[Collection entries]
=== Section Start ===
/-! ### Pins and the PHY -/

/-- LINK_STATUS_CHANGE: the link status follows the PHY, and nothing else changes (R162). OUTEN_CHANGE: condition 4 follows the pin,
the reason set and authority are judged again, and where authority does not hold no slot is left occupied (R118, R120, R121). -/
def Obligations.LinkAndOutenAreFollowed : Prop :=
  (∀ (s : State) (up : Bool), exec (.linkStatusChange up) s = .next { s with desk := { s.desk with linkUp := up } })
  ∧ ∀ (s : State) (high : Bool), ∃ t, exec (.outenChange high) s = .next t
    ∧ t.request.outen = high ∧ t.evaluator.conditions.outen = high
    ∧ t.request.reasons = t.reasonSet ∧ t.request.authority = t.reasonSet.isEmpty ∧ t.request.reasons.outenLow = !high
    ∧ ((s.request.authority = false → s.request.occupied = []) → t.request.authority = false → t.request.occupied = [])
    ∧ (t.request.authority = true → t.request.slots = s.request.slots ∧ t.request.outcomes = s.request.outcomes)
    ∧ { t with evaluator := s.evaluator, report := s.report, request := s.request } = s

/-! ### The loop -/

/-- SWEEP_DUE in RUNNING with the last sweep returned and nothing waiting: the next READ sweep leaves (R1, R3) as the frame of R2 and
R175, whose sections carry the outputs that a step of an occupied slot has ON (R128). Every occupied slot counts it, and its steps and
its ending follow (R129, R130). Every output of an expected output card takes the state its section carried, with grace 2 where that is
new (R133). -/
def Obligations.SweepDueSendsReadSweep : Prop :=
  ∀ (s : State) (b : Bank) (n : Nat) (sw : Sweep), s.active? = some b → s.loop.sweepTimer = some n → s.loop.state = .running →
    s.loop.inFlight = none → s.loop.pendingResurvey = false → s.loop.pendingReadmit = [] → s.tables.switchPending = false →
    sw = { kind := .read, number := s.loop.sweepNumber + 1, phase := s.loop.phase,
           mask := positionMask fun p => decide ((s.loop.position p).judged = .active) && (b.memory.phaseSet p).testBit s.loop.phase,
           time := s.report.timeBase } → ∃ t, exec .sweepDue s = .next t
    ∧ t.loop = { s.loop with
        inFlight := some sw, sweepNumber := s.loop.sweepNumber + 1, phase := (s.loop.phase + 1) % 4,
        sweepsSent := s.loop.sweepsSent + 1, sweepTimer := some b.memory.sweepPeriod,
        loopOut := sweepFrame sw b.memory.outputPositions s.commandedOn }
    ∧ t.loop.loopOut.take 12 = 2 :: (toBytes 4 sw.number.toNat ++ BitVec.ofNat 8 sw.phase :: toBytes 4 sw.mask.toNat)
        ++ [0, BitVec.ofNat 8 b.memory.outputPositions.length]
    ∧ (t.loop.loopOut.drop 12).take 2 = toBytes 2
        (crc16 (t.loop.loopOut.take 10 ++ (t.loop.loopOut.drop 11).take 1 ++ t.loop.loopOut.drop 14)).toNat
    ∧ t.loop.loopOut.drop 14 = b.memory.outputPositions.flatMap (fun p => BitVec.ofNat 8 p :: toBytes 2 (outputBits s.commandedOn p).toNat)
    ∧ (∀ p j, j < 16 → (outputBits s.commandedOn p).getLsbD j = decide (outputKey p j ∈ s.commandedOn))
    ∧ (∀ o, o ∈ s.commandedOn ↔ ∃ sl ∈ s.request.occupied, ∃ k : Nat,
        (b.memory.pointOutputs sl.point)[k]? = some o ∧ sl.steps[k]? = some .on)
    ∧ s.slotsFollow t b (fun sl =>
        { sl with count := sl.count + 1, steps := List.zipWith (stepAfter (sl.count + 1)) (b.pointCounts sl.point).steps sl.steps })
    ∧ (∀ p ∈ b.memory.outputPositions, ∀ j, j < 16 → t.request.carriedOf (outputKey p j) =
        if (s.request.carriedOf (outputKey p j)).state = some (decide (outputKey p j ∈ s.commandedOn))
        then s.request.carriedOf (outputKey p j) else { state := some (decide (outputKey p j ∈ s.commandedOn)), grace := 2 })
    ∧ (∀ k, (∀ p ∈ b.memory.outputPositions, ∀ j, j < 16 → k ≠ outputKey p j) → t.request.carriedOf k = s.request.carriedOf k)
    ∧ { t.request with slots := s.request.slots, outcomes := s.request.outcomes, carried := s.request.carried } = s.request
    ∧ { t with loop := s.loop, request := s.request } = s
=== Section End ===
=== Section Start ===
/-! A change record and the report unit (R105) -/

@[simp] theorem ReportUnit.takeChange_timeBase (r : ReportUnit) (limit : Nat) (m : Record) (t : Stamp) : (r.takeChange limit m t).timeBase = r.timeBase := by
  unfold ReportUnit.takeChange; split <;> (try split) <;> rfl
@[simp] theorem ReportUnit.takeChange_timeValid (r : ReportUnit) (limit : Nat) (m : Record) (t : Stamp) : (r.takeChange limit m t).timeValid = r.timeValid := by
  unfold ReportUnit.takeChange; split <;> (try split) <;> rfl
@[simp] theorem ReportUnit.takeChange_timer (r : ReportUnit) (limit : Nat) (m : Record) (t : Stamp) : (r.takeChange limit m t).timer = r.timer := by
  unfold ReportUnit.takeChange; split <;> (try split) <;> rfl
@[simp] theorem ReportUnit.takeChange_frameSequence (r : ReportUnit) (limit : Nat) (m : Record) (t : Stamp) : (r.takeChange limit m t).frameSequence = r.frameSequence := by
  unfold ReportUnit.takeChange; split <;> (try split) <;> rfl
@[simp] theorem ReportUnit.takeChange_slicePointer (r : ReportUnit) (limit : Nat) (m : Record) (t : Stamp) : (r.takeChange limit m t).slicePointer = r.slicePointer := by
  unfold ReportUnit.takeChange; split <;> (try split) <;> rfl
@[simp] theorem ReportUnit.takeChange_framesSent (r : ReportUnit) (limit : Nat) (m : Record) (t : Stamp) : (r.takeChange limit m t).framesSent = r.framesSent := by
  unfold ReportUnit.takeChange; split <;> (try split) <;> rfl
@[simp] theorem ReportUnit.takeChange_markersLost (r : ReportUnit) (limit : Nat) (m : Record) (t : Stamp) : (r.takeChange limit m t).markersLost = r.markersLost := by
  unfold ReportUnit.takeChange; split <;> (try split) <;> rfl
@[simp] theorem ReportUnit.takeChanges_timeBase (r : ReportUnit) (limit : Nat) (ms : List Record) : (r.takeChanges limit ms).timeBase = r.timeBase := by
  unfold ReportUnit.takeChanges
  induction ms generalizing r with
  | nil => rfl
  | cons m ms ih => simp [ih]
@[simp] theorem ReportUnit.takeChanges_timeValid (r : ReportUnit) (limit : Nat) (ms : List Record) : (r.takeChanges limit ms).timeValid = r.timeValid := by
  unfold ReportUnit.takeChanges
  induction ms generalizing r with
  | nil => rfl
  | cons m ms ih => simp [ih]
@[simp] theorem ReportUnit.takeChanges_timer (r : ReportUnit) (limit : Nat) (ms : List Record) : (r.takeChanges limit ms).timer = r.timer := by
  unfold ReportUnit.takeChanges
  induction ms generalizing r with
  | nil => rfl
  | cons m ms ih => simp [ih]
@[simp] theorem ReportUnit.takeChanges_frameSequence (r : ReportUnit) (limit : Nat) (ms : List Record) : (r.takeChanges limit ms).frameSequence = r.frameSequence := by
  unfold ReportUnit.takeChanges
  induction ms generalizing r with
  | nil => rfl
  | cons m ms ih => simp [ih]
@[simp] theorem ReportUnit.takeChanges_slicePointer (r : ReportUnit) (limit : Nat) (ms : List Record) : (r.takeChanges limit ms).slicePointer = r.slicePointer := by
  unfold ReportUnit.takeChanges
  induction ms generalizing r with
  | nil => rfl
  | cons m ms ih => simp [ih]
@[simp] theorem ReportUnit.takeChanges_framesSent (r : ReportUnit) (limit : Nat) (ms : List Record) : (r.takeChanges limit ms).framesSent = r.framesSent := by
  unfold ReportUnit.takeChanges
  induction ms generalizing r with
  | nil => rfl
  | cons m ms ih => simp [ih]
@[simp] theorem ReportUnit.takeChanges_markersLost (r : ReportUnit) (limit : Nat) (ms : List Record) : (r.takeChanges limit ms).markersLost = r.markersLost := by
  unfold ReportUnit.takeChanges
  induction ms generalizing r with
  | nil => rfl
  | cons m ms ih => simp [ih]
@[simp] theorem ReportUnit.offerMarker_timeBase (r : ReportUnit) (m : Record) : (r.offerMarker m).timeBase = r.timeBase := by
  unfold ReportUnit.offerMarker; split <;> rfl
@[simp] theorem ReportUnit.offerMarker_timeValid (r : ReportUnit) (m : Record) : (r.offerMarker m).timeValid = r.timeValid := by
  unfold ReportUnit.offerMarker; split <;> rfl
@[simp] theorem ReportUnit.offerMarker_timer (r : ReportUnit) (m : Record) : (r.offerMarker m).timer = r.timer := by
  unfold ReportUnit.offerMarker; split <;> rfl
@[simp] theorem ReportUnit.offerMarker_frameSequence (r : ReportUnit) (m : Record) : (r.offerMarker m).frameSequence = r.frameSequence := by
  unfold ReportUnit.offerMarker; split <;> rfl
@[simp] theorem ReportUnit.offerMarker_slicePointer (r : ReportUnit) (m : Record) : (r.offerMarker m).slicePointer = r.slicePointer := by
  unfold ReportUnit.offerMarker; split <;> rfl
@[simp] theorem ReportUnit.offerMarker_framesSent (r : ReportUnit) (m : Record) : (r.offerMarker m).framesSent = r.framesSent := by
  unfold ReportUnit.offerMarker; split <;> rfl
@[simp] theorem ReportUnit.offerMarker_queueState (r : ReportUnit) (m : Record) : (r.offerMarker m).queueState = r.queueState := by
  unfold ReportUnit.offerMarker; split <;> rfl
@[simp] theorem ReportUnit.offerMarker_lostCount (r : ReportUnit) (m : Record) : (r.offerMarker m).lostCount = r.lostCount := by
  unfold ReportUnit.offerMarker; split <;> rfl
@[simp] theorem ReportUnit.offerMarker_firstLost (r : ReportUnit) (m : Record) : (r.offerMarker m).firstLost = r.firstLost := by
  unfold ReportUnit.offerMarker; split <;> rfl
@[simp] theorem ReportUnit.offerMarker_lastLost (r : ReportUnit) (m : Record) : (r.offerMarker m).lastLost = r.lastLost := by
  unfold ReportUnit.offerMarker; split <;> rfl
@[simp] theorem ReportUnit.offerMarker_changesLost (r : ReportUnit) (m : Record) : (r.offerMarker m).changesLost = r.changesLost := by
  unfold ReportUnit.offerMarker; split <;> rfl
=== Section End ===
=== Section Start ===
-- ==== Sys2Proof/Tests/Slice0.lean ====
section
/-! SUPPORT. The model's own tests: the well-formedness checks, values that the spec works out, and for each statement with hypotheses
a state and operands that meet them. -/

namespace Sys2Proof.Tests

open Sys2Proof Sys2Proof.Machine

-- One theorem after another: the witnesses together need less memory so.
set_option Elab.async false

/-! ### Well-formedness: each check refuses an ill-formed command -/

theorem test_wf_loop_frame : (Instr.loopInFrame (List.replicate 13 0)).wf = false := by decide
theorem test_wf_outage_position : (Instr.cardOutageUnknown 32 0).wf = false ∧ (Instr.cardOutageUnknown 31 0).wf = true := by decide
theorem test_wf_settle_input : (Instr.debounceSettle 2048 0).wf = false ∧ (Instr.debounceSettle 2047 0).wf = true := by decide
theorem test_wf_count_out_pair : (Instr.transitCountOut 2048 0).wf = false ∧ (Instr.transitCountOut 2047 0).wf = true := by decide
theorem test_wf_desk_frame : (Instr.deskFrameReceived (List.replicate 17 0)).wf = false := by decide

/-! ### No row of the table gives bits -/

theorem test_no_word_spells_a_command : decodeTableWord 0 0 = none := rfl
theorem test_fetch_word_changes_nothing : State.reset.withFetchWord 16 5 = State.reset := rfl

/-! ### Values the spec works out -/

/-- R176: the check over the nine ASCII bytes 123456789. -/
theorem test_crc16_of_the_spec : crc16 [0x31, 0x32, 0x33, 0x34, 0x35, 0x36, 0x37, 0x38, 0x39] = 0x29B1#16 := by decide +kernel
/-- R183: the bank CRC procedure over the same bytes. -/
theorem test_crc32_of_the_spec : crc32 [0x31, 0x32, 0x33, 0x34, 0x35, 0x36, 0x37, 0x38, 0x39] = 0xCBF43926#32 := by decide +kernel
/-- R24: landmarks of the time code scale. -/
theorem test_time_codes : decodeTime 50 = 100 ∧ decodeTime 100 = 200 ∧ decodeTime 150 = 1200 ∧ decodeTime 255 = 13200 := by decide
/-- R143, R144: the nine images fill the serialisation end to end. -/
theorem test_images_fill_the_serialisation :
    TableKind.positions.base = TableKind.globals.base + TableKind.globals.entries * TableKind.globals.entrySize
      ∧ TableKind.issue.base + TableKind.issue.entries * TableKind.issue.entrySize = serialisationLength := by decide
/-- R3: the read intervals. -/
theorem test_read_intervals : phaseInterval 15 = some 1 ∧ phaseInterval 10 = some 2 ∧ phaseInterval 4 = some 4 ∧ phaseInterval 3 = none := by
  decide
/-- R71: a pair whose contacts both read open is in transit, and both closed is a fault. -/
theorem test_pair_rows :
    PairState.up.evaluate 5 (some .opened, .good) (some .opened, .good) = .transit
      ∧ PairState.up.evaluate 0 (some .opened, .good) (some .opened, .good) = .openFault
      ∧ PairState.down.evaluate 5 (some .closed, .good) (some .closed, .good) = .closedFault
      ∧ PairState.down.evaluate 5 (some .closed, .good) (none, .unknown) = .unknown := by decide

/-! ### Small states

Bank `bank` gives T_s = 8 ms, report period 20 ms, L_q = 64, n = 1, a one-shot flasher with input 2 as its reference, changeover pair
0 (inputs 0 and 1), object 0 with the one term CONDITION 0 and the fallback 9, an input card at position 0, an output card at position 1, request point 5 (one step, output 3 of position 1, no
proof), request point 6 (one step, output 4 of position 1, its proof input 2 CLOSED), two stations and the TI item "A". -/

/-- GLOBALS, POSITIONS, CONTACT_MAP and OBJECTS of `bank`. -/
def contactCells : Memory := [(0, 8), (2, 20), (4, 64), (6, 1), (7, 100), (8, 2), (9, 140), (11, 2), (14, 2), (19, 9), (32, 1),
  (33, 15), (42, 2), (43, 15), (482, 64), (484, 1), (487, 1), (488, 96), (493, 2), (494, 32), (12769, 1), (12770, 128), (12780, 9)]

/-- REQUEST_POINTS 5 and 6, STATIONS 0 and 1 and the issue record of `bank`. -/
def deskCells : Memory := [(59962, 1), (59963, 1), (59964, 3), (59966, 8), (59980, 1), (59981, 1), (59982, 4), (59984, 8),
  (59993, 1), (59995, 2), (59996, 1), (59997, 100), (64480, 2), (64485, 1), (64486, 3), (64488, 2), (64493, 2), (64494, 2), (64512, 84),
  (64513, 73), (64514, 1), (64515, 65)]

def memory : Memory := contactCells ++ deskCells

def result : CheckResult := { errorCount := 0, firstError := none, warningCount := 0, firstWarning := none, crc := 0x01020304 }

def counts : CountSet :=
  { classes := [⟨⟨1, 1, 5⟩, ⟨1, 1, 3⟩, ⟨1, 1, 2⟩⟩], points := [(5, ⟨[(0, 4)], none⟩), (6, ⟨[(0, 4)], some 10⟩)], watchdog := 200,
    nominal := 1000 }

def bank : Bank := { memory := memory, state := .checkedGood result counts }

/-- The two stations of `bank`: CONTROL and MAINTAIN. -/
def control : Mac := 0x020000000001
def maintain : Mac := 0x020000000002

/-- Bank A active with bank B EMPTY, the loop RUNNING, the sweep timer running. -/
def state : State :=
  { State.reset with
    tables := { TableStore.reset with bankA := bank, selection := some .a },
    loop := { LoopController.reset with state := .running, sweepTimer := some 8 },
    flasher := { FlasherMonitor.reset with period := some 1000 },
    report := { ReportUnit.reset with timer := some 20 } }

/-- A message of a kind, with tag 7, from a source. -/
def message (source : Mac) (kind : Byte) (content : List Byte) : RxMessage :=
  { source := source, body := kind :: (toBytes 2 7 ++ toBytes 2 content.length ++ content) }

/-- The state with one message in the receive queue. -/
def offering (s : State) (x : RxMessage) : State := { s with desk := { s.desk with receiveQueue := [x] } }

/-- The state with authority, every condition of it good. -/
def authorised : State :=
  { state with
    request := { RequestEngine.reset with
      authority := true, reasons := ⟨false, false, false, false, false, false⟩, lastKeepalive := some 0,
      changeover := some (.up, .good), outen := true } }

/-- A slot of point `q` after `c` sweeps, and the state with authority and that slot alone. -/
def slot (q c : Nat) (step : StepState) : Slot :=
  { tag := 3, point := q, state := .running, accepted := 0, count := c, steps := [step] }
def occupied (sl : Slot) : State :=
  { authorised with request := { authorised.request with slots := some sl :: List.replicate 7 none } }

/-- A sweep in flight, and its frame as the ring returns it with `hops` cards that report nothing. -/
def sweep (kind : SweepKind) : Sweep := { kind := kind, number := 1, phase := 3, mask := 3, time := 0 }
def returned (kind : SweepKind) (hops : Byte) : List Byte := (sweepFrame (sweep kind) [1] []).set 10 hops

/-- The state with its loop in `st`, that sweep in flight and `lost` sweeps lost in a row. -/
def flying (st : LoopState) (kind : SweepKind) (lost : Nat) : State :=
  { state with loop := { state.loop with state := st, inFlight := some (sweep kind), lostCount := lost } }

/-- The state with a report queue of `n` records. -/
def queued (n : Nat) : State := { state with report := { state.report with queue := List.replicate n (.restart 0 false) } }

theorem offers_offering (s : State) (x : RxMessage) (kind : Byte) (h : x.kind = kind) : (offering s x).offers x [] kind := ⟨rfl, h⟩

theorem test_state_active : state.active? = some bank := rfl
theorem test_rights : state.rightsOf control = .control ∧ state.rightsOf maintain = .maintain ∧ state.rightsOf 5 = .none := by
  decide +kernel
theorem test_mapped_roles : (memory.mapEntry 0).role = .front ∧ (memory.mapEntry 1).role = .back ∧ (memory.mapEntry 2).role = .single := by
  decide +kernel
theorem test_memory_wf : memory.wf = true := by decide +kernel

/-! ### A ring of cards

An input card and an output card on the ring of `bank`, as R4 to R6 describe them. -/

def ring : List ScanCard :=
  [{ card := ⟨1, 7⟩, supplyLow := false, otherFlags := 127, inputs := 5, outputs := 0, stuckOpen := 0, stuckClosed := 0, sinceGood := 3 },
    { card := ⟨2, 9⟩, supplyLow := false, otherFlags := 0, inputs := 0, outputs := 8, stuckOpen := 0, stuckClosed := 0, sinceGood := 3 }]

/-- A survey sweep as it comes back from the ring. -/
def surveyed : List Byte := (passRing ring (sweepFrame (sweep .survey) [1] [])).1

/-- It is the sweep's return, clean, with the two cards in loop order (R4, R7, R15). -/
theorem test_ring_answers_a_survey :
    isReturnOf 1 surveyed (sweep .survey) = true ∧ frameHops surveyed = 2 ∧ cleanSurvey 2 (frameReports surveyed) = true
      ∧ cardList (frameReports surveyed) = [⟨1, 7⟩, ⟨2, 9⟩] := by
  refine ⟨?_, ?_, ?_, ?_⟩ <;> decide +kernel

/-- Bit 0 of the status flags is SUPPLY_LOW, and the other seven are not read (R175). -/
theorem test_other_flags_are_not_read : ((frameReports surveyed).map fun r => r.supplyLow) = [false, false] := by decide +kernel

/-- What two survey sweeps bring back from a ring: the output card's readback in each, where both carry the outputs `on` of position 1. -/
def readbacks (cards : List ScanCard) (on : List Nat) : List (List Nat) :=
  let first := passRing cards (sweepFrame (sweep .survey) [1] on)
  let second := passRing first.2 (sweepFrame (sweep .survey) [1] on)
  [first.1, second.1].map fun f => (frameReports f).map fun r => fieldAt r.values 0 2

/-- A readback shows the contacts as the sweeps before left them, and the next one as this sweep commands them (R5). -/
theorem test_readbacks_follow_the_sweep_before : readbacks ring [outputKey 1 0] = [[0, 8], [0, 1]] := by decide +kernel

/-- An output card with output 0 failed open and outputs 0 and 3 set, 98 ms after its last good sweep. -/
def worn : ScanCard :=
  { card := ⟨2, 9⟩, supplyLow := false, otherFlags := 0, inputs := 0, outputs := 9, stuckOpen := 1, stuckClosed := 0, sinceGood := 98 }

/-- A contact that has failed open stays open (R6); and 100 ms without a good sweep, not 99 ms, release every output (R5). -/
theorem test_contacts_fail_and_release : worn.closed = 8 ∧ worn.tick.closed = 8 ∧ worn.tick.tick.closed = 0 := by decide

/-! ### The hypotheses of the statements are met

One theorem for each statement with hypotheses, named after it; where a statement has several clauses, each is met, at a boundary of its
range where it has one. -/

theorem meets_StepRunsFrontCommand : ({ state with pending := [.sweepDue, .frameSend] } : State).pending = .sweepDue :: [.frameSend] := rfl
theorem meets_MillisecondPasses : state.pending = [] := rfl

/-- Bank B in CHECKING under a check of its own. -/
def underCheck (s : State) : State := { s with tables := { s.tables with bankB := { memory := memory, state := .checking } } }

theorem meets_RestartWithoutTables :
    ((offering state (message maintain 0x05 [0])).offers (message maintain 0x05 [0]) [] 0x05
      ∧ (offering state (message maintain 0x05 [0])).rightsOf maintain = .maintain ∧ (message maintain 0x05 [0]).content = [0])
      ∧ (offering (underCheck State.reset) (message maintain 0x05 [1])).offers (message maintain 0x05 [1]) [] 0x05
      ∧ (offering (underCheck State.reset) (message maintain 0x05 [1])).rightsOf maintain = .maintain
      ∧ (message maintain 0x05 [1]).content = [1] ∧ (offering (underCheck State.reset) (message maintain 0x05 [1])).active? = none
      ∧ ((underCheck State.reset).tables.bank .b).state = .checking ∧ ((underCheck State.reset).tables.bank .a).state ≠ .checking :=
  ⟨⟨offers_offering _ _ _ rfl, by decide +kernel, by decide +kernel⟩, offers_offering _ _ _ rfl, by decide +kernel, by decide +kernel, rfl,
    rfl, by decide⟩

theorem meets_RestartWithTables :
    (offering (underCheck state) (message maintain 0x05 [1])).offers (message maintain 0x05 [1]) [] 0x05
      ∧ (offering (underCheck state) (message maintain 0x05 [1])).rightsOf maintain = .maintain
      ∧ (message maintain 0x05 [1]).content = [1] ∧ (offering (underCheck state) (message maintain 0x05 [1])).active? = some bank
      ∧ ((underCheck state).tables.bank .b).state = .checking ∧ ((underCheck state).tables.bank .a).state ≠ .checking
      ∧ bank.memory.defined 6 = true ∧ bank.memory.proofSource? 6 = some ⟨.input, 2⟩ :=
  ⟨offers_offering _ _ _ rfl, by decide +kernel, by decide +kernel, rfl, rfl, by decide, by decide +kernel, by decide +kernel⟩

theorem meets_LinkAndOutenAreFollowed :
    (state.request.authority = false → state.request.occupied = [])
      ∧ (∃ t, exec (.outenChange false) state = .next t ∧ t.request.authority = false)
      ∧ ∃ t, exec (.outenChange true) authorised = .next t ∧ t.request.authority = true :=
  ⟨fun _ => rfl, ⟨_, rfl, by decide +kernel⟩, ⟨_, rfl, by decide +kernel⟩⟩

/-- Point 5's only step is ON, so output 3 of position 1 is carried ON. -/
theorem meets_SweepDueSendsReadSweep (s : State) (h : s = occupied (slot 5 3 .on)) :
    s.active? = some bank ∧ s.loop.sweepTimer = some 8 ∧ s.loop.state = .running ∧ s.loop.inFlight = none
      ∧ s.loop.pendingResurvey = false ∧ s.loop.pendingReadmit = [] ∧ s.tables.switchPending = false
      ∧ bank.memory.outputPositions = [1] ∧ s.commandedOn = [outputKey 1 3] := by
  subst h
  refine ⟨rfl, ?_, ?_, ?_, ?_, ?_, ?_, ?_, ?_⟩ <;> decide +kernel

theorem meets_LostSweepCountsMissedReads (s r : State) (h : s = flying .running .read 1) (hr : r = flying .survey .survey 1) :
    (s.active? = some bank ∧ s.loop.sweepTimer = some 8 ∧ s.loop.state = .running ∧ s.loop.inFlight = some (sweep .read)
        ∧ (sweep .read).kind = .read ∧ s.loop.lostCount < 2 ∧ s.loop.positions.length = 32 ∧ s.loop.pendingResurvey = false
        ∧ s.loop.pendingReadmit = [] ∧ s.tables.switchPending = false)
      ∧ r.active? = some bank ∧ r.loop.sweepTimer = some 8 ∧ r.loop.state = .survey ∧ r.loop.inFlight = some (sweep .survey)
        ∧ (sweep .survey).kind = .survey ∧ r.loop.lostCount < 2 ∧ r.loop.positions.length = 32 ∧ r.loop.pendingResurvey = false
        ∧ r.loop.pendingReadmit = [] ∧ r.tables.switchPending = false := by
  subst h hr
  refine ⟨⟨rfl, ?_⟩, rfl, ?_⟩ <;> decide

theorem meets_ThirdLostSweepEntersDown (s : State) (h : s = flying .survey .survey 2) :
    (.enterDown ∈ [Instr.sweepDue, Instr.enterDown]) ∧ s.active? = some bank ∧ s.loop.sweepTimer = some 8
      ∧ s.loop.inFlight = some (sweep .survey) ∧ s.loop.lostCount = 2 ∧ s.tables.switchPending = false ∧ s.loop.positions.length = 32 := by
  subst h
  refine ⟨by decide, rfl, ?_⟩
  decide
=== Section End ===
**WHAT YOU NEED TO DO**
Copy only this part of the entries above: the line with "and the PHY -/", the line with "def Obligations.LinkAndOutenAreFollowed : Prop", and the lines between, all exactly as written.

**COMPLETED TASK**
/-! ### Pins and the PHY -/

/-- LINK_STATUS_CHANGE: the link status follows the PHY, and nothing else changes (R162). OUTEN_CHANGE: condition 4 follows the pin,
the reason set and authority are judged again, and where authority does not hold no slot is left occupied (R118, R120, R121). -/
def Obligations.LinkAndOutenAreFollowed : Prop :=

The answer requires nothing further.